Want, nothing but want


----------



## mayegelt (Mar 18, 2014)

A good reason to want it is the Vehicle Upgrade that means it has pref enemy tau (what is ok but nothing great), but also allows you to reroll Sieze the Initiative or force your enemy to reroll it. VERY TASTY! Espesially for something like the cost of a couple of CSM Marines.


----------



## venomlust (Feb 9, 2010)

Lots of cool reasons to get it. I imagine it will be ~$100 U.S. after shipping, and that's just not doable at the moment. But Sicaran, Dreadclaw, Dreadnoughts, and the Traitor Guard are all things I'm very much looking forward to.


----------



## Bindi Baji (Apr 23, 2009)

It's a tight month, If I had any children I would probably be selling them (or at least pawning) so I could get my hands on this, but sadly there are none (left).


----------



## Nordicus (May 3, 2013)

Until then, if any of you need anything from the tome, just PM me. I can send you a screen of the vehicle/monster you want to know about


----------



## mayegelt (Mar 18, 2014)

Nordicus said:


> Until then, if any of you need anything from the tome, just PM me. I can send you a screen of the vehicle/monster you want to know about


So not just going for the cryptic clues one that everyone else seems to use for the points and stats of things without technically breaking any laws.
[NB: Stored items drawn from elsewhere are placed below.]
/-- The logic instructions compute every bit of the destination; LUI builds a sign-extended upper half. AND, OR, XOR,
NOR and the immediate forms (immediate zero-extended): bit k of the destination is the logic function of bit k of the
operands. LUI: the immediate in bits 31:16, bits 15:0 zero, bit 31 copied to bits 63:32. Nothing else changes but the
pc. The words with opcode 0 and functions 0x24 to 0x27, and with opcodes 12 to 15 (LUI with field rs 0), decode to these
instructions. -/
def Obligations.LogicResultsBitByBit : Prop :=
  ∀ (s : State) (rs rt rd : RegNum) (imm : BitVec 16),
    let a := gprRead s rs
    let b := gprRead s rt
    let bits (o : Out) (d : RegNum) (f : Nat → Bool) : Prop :=
      ∃ v, WritesGpr s o d v ∧ ∀ k, k < 64 → v.getLsbD k = f k
    bits (exec (.and rs rt rd) s) rd (fun k => a.getLsbD k && b.getLsbD k)
    ∧ bits (exec (.or rs rt rd) s) rd (fun k => a.getLsbD k || b.getLsbD k)
    ∧ bits (exec (.xor rs rt rd) s) rd (fun k => a.getLsbD k != b.getLsbD k)
    ∧ bits (exec (.nor rs rt rd) s) rd (fun k => !(a.getLsbD k || b.getLsbD k))
    ∧ bits (exec (.andi rs rt imm) s) rt (fun k => a.getLsbD k && imm.getLsbD k)
    ∧ bits (exec (.ori rs rt imm) s) rt (fun k => a.getLsbD k || imm.getLsbD k)
    ∧ bits (exec (.xori rs rt imm) s) rt (fun k => a.getLsbD k != imm.getLsbD k)
    ∧ bits (exec (.lui rt imm) s) rt (fun k => if k < 16 then false else if k < 32 then imm.getLsbD (k - 16) else imm.getLsbD 15)
    ∧ decode (0#6 ++ rs ++ rt ++ rd ++ 0#5 ++ 0x24#6) = .ok (.and rs rt rd)
    ∧ decode (0#6 ++ rs ++ rt ++ rd ++ 0#5 ++ 0x25#6) = .ok (.or rs rt rd)
    ∧ decode (0#6 ++ rs ++ rt ++ rd ++ 0#5 ++ 0x26#6) = .ok (.xor rs rt rd)
    ∧ decode (0#6 ++ rs ++ rt ++ rd ++ 0#5 ++ 0x27#6) = .ok (.nor rs rt rd)
    ∧ decode (12#6 ++ rs ++ rt ++ imm) = .ok (.andi rs rt imm)
    ∧ decode (13#6 ++ rs ++ rt ++ imm) = .ok (.ori rs rt imm)
    ∧ decode (14#6 ++ rs ++ rt ++ imm) = .ok (.xori rs rt imm)
    ∧ decode (15#6 ++ 0#5 ++ rt ++ imm) = .ok (.lui rt imm)

/-- The moves of HI, LO and the conditional moves of general registers. MFHI and MFLO copy HI or LO to rd, MTHI and MTLO
copy rs to HI or LO; MOVN and MOVZ copy rs to rd if rt is not or is zero; with CU1 = 1 MOVT and MOVF copy rs to rd if
the FPU condition cc is 1 or 0. A condition that does not hold makes the move do nothing. Nothing else changes but the
pc. With CU1 = 0 MOVT and MOVF raise CpU with CE = 1. The words with opcode 0, the functions 0x10 to 0x13, 0x0A, 0x0B
and 1 and zeros in the unused fields decode to these instructions. -/
def Obligations.MovesAmongRegisters : Prop :=
  ∀ (s : State) (rs rt rd : RegNum) (cc : BitVec 3),
    let moves (c : Prop) (o : Out) : Prop := (c → WritesGpr s o rd (gprRead s rs)) ∧ (¬ c → DoesNothing s o)
    WritesGpr s (exec (.mfhi rd) s) rd s.hi ∧ WritesGpr s (exec (.mflo rd) s) rd s.lo
    ∧ WritesHiLo s (exec (.mthi rs) s) (gprRead s rs) s.lo ∧ WritesHiLo s (exec (.mtlo rs) s) s.hi (gprRead s rs)
    ∧ moves (gprRead s rt ≠ 0) (exec (.movn rs rt rd) s) ∧ moves (gprRead s rt = 0) (exec (.movz rs rt rd) s)
    ∧ (s.cp0.status.cu1 = true → moves (s.fcsr.fcc.getLsbD cc.toNat = true) (exec (.movt rs cc rd) s)
        ∧ moves (s.fcsr.fcc.getLsbD cc.toNat = false) (exec (.movf rs cc rd) s))
    ∧ (s.cp0.status.cu1 = false → RaisesCpu s (exec (.movt rs cc rd) s) 1 ∧ RaisesCpu s (exec (.movf rs cc rd) s) 1)
    ∧ decode (0#6 ++ 0#5 ++ 0#5 ++ rd ++ 0#5 ++ 0x10#6) = .ok (.mfhi rd)
    ∧ decode (0#6 ++ rs ++ 0#5 ++ 0#5 ++ 0#5 ++ 0x11#6) = .ok (.mthi rs)
    ∧ decode (0#6 ++ 0#5 ++ 0#5 ++ rd ++ 0#5 ++ 0x12#6) = .ok (.mflo rd)
    ∧ decode (0#6 ++ rs ++ 0#5 ++ 0#5 ++ 0#5 ++ 0x13#6) = .ok (.mtlo rs)
    ∧ decode (0#6 ++ rs ++ rt ++ rd ++ 0#5 ++ 0x0A#6) = .ok (.movz rs rt rd)
    ∧ decode (0#6 ++ rs ++ rt ++ rd ++ 0#5 ++ 0x0B#6) = .ok (.movn rs rt rd)
    ∧ decode (0#6 ++ rs ++ (cc ++ 1#2) ++ rd ++ 0#5 ++ 0x01#6) = .ok (.movt rs cc rd)
    ∧ decode (0#6 ++ rs ++ (cc ++ 0#2) ++ rd ++ 0#5 ++ 0x01#6) = .ok (.movf rs cc rd)
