@[simp] theorem noteInvalidate_gpr (s : State) (pa : PAddr) : (noteInvalidate s pa).gpr = s.gpr := rfl
@[simp] theorem noteInvalidate_hi (s : State) (pa : PAddr) : (noteInvalidate s pa).hi = s.hi := rfl
@[simp] theorem noteInvalidate_lo (s : State) (pa : PAddr) : (noteInvalidate s pa).lo = s.lo := rfl
@[simp] theorem noteInvalidate_pc (s : State) (pa : PAddr) : (noteInvalidate s pa).pc = s.pc := rfl
@[simp] theorem noteInvalidate_delay (s : State) (pa : PAddr) : (noteInvalidate s pa).delay = s.delay := rfl
@[simp] theorem noteInvalidate_llbit (s : State) (pa : PAddr) : (noteInvalidate s pa).llbit = s.llbit := rfl
@[simp] theorem noteInvalidate_fpr (s : State) (pa : PAddr) : (noteInvalidate s pa).fpr = s.fpr := rfl
@[simp] theorem noteInvalidate_fprFormat (s : State) (pa : PAddr) : (noteInvalidate s pa).fprFormat = s.fprFormat := rfl
@[simp] theorem noteInvalidate_fcsr (s : State) (pa : PAddr) : (noteInvalidate s pa).fcsr = s.fcsr := rfl
@[simp] theorem noteInvalidate_cp0 (s : State) (pa : PAddr) : (noteInvalidate s pa).cp0 = s.cp0 := rfl
@[simp] theorem noteInvalidate_tlb (s : State) (pa : PAddr) : (noteInvalidate s pa).tlb = s.tlb := rfl
@[simp] theorem noteInvalidate_icache (s : State) (pa : PAddr) : (noteInvalidate s pa).icache = s.icache := rfl
@[simp] theorem noteInvalidate_dcache (s : State) (pa : PAddr) : (noteInvalidate s pa).dcache = s.dcache := rfl
@[simp] theorem noteInvalidate_brRam (s : State) (pa : PAddr) : (noteInvalidate s pa).brRam = s.brRam := rfl
@[simp] theorem noteInvalidate_wbuf (s : State) (pa : PAddr) : (noteInvalidate s pa).wbuf = s.wbuf := rfl
@[simp] theorem noteInvalidate_mem (s : State) (pa : PAddr) : (noteInvalidate s pa).mem = s.mem := rfl
@[simp] theorem noteInvalidate_lateError (s : State) (pa : PAddr) : (noteInvalidate s pa).lateError = s.lateError := rfl
@[simp] theorem noteInvalidate_intPins (s : State) (pa : PAddr) : (noteInvalidate s pa).intPins = s.intPins := rfl
@[simp] theorem noteInvalidate_nmiPin (s : State) (pa : PAddr) : (noteInvalidate s pa).nmiPin = s.nmiPin := rfl
@[simp] theorem noteInvalidate_nmiPending (s : State) (pa : PAddr) : (noteInvalidate s pa).nmiPending = s.nmiPending := rfl
@[simp] theorem noteInvalidate_intHeld (s : State) (pa : PAddr) : (noteInvalidate s pa).intHeld = s.intHeld := rfl
@[simp] theorem noteInvalidate_timerRequest (s : State) (pa : PAddr) : (noteInvalidate s pa).timerRequest = s.timerRequest := rfl
@[simp] theorem noteInvalidate_sleeping (s : State) (pa : PAddr) : (noteInvalidate s pa).sleeping = s.sleeping := rfl
@[simp] theorem noteInvalidate_resetRequest (s : State) (pa : PAddr) : (noteInvalidate s pa).resetRequest = s.resetRequest := rfl
@[simp] theorem noteInvalidate_latches (s : State) (pa : PAddr) : (noteInvalidate s pa).latches = s.latches := rfl
@[simp] theorem noteInvalidate_conf (s : State) (pa : PAddr) : (noteInvalidate s pa).conf = s.conf := rfl
@[simp] theorem noteInvalidate_host (s : State) (pa : PAddr) : (noteInvalidate s pa).host = s.host := rfl
@[simp] theorem noteInvalidate_draws (s : State) (pa : PAddr) : (noteInvalidate s pa).draws = s.draws := rfl
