/-- Formats S and D have the same rows, but for the conversions between them. -/
theorem answers_fmt : Answers (pack 17 16 rt rd sa fn) .cop1 (decodeFmtS rt rd sa fn)
    ∧ Answers (pack 17 17 rt rd sa fn) .cop1 (decodeFmtD rt rd sa fn) := by
  unfold decodeFmtS decodeFmtD
  refine ⟨?_, ?_⟩ <;>
  · split
    case h_1 | h_2 | h_3 | h_4 | h_18 | h_19 => exact ⟨rfl, rfl⟩ -- ADD, SUB, MUL, DIV, MOVZ, MOVN
    case h_17 => -- MOVT, MOVF
      exact answers_ite (fun h => ⟨rfl, congrArg (pack 17 _ · rd sa _) (ccLow_cc3 h)⟩)
        fun _ => answers_need rfl fun h => congrArg (pack 17 _ · rd sa _) (ccLow_cc3 h)
    case h_24 | h_25 | h_26 | h_27 | h_28 | h_29 | h_30 | h_31 | h_32 | h_33 | h_34 | h_35 | h_36 | h_37 | h_38
        | h_39 => -- the compares
      exact answers_need rfl fun h => congrArg (pack 17 _ rt rd · _) (ccLow_cc3 h)
    case h_40 => rfl
    all_goals exact answers_need rfl fun h => eq_of_beq h ▸ rfl

theorem answers_fixed : Answers (pack 17 20 rt rd sa fn) .cop1 (decodeFmtW rt rd sa fn)
    ∧ Answers (pack 17 21 rt rd sa fn) .cop1 (decodeFmtL rt rd sa fn) := by
  unfold decodeFmtW decodeFmtL
  refine ⟨?_, ?_⟩ <;>
  · split
    case h_3 => rfl
    all_goals exact answers_need rfl fun h => eq_of_beq h ▸ rfl

theorem answers_bc1 : Answers (pack 17 8 rt rd sa fn) .cop1 (decodeBc1 rt rd sa fn) := by
  have word {low : BitVec 2} (h : low2 rt = low) : pack 17 8 (ccLow (cc3 rt) low) (sub5 (imm16 rd sa fn) 11)
      (sub5 (imm16 rd sa fn) 6) (sub6 (imm16 rd sa fn) 0) = pack 17 8 rt rd sa fn := by
    rw [pack_imm16, ccLow_cc3 (beq_iff_eq.2 h)]
  unfold decodeBc1
  split
  case h_4 => exact ⟨rfl, word (eq_three_of_ne _ ‹_› ‹_› ‹_›)⟩
  all_goals exact ⟨rfl, word ‹_›⟩

theorem answers_cop1Move : Answers (pack 17 rs rt rd sa fn) .cop1 (decodeCop1Move rs rt rd sa fn) := by
  unfold decodeCop1Move
  split
  case h_7 => rfl
  all_goals
    refine answers_need rfl fun h => ?_
    simp only [Bool.and_eq_true, beq_iff_eq] at h
    simp only [h]
    rfl

theorem answers_cop1 : Answers (pack 17 rs rt rd sa fn) .cop1 (decodeCop1 rs rt rd sa fn) := by
  unfold decodeCop1
  split
  case h_1 => exact answers_bc1 ..
  case h_2 => exact (answers_fmt ..).1
  case h_3 => exact (answers_fmt ..).2
  case h_4 => exact (answers_fixed ..).1
  case h_5 => exact (answers_fixed ..).2
  case h_6 => exact answers_cop1Move ..

theorem answers_fields (op : BitVec 6) :
    Answers (pack op rs rt rd sa fn) (reservedAs op fn) (decodeFields op rs rt rd sa fn) := by
  unfold decodeFields
  split
  case h_1 => exact answers_special ..
  case h_2 => exact answers_regimm ..
  case h_3 => exact answers_cop0 ..
  case h_4 => exact answers_cop1 ..
  case h_6 => exact answers_cop1x ..
  case h_7 => exact answers_special2 ..
  case h_5 | h_8 | h_9 | h_10 | h_11 => rfl -- the absent coprocessor 2
  case h_12 | h_13 => exact ⟨rfl, pack_imm26 ..⟩ -- J, JAL
  case h_16 | h_17 | h_25 | h_28 | h_29 => -- BLEZ, BGTZ, LUI, BLEZL, BGTZL
    exact answers_need rfl fun h => eq_of_beq h ▸ pack_imm16 ..
  case h_61 => simp_all [Answers, reservedAs]
  all_goals exact ⟨rfl, pack_imm16 ..⟩

end Opcodes

theorem answers_decode (w : HalfWord) : Answers w (reservedAs (opField w) (fnField w)) (decode w) := by
  have h := answers_fields (rsField w) (rtField w) (rdField w) (saField w) (fnField w) (opField w)
  rwa [pack_split] at h

/-- A word without an instruction is reserved for the reason its opcode and function give. -/
theorem decode_reserved {w : HalfWord} (h : ∀ i, decode w ≠ .ok i) :
    decode w = .error (reservedAs (opField w) (fnField w)) := by
  have ha := answers_decode w
  cases hd : decode w with
  | ok i => exact absurd hd (h i)
  | error e =>
    rw [hd] at ha
    exact congrArg _ ha

/-- Settles O7: what the decoder answers is right for the word, opcode by opcode. -/
theorem encodeOfDecode : Obligations.EncodeOfDecode := by
  intro w i h
  have ha := answers_decode w
  rwa [h] at ha

end Sys2Proof.Proofs.Encoding
end

section
/-! The tests that come before an instruction (30_encoding.md R319 to R321; 60_exceptions.md R811): coprocessor 1 is not usable,
or the MIPS-64 level is not available; and the instructions that do nothing (43_branch_jump_nop.md R525, R526; 44_load_store.md
R570, R571). -/

namespace Sys2Proof.Proofs.Availability

open Sys2Proof.Machine Sys2Proof.Laws Sys2Proof.Claims

theorem raises_ri (s : State) : Raises s (raise .ri s) 10 := raises_plain (e := .ri) rfl s

/-- Settles O27: each of the four is the end of an instruction, PREFX behind the test of coprocessor 1. -/
theorem instructionsWithoutEffect : Obligations.InstructionsWithoutEffect := by
  refine ⟨rfl, rfl, fun s base index hint offset =>
    ⟨doesNothing_done s, doesNothing_done s, doesNothing_done s, fun hcu => ?_⟩⟩
  change DoesNothing s (needCu1 s (done s))
  rw [needCu1_of hcu]
  exact doesNothing_done s

/-! Coprocessor 1 is not usable. -/

section Cop1

variable {s : State} (hcu : s.cp0.status.cu1 = false)
include hcu

theorem raisesCpu_needCu1 (k : Out) : RaisesCpu s (needCu1 s k) 1 := by
  rw [needCu1, hcu, if_neg Bool.false_ne_true]
  exact raisesCpu_raise 1 s

/-- A conditional move makes the test in both of its cases. -/
theorem raisesCpu_moveFpIf (f : Fmt) (fs fd : RegNum) (c : Bool) : RaisesCpu s (moveFpIf s f fs fd c) 1 := by
  cases c <;> exact raisesCpu_needCu1 hcu _

end Cop1

/-- The opcode and function of an instruction of coprocessor 1 (R319). -/
def usesCop1 (op fn : BitVec 6) : Bool :=
  op == 17 || op == 19 || op == 49 || op == 53 || op == 57 || op == 61 || (op == 0 && fn == 1)

theorem usesCop1_pack (op : BitVec 6) (rs rt rd sa : BitVec 5) (fn : BitVec 6) :
    usesCop1 (opField (pack op rs rt rd sa fn)) (fnField (pack op rs rt rd sa fn)) = usesCop1 op fn := by
  obtain ⟨hop, -, -, -, -, hfn⟩ := field_pack op rs rt rd sa fn
  rw [hop, hfn]

/-- The meaning of every instruction of coprocessor 1 begins with the test; the others have other opcodes. -/
theorem raisesCpu_exec {s : State} {i : Instr} (hcu : s.cp0.status.cu1 = false)
    (h : usesCop1 (opField (encode i)) (fnField (encode i)) = true) : RaisesCpu s (exec i s) 1 := by
  cases i
  case movtS | movtD | movfS | movfD | movnS | movnD | movzS | movzD => exact raisesCpu_moveFpIf hcu ..
  case movt | movf | lwc1 | swc1 | ldc1 | sdc1 | luxc1 | suxc1 | lwxc1 | swxc1 | ldxc1 | sdxc1 | prefx | mtc1 | mfc1 | dmtc1
      | dmfc1 | cfc1 | ctc1 | bc1t | bc1f | bc1tl | bc1fl | addS | addD | subS | subD | mulS | mulD | divS | divD | absS | absD
      | negS | negD | sqrtS | sqrtD | recipS | recipD | maddS | maddD | msubS | msubD | nmaddS | nmaddD | nmsubS | nmsubD
      | movS | movD | cvtSD | cvtSW | cvtSL | cvtDS | cvtDW | cvtDL | cvtWS | cvtWD | cvtLS | cvtLD | roundWS | roundWD
      | truncWS | truncWD | ceilWS | ceilWD | floorWS | floorWD | roundLS | roundLD | truncLS | truncLD | ceilLS | ceilLD
      | floorLS | floorLD | cFS | cFD | cUnS | cUnD | cEqS | cEqD | cUeqS | cUeqD | cOltS | cOltD | cUltS | cUltD | cOleS
      | cOleD | cUleS | cUleD | cSfS | cSfD | cNgleS | cNgleD | cSeqS | cSeqD | cNglS | cNglD | cLtS | cLtD | cNgeS | cNgeD
      | cLeS | cLeD | cNgtS | cNgtD =>
    exact raisesCpu_needCu1 hcu _
  all_goals exact absurd ((usesCop1_pack ..).symm.trans h) Bool.false_ne_true

/-- Settles O56: the opcodes of the statement are those of coprocessor 1. -/
theorem coprocessor1IsTestedFirst : Obligations.Coprocessor1IsTestedFirst := by
  intro s i hcu w op h
  refine raisesCpu_exec hcu ?_
  change usesCop1 op (w.extractLsb' 0 6) = true
  simp only [usesCop1, Bool.or_eq_true, Bool.and_eq_true, beq_iff_eq, or_assoc]
  exact h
Aka : Armour and HP same as a Chimera, Autocannon Turret, Heavy Bolter Sponsors. Costs the same as 3 Chosen CSM with Flamers. Can upgrade sponsors to las cannons for the same cost as a power weapon.
Though TBH battlescribe tends to do a great job of giving most people the info, just not what is so special about their rules. Most of the time with those though you can load up a review somewhere that tells you what it does.


----------



## neferhet (Oct 24, 2012)

having the book i can tell this is great stuff, for a steep price ...
the renegade list is as cool as it can be, with tons of possible customizatons and that feeling of heresy.
the chaos armoury is complete and the additional rules for vehicles are amazing!


----------



## mayegelt (Mar 18, 2014)

Personally I think the additional rules for vehicles are mostly to be ignored. I think I will take the seize the initiative one almost every time.
Though the Sicarus is a nice tank


----------



## Xabre (Dec 20, 2006)

Does this thing have any rules for Chaos Knights?


----------



## mayegelt (Mar 18, 2014)

Xabre said:


> Does this thing have any rules for Chaos Knights?


Sadly not 

Though at Fest 1 person on one of the forums reported that they were rather sketchy when talking about possible conversion kits, and no one utterly denied a conversion kit.
HOWEVER the rumour I got as did several others. Was that the new Chaos Codex was likely to be before the middle of next year, and they might have their own thing included in that book, such as a Daemon Engine, or Daemon Knight of some form that will have it's own stuff.
2 of the guys I spoke with also seemed to say that 'in house' they tend to allow Imperial Knights in CSM armies as Battle Brothers because they must still have some.





 
The knight in that movie also has a great big Eye of Horus on each of his legs, so might be sooner


----------



## slaaneshy (Feb 20, 2008)

No rules for Chaos Knights, but they are hinted at in the fluff!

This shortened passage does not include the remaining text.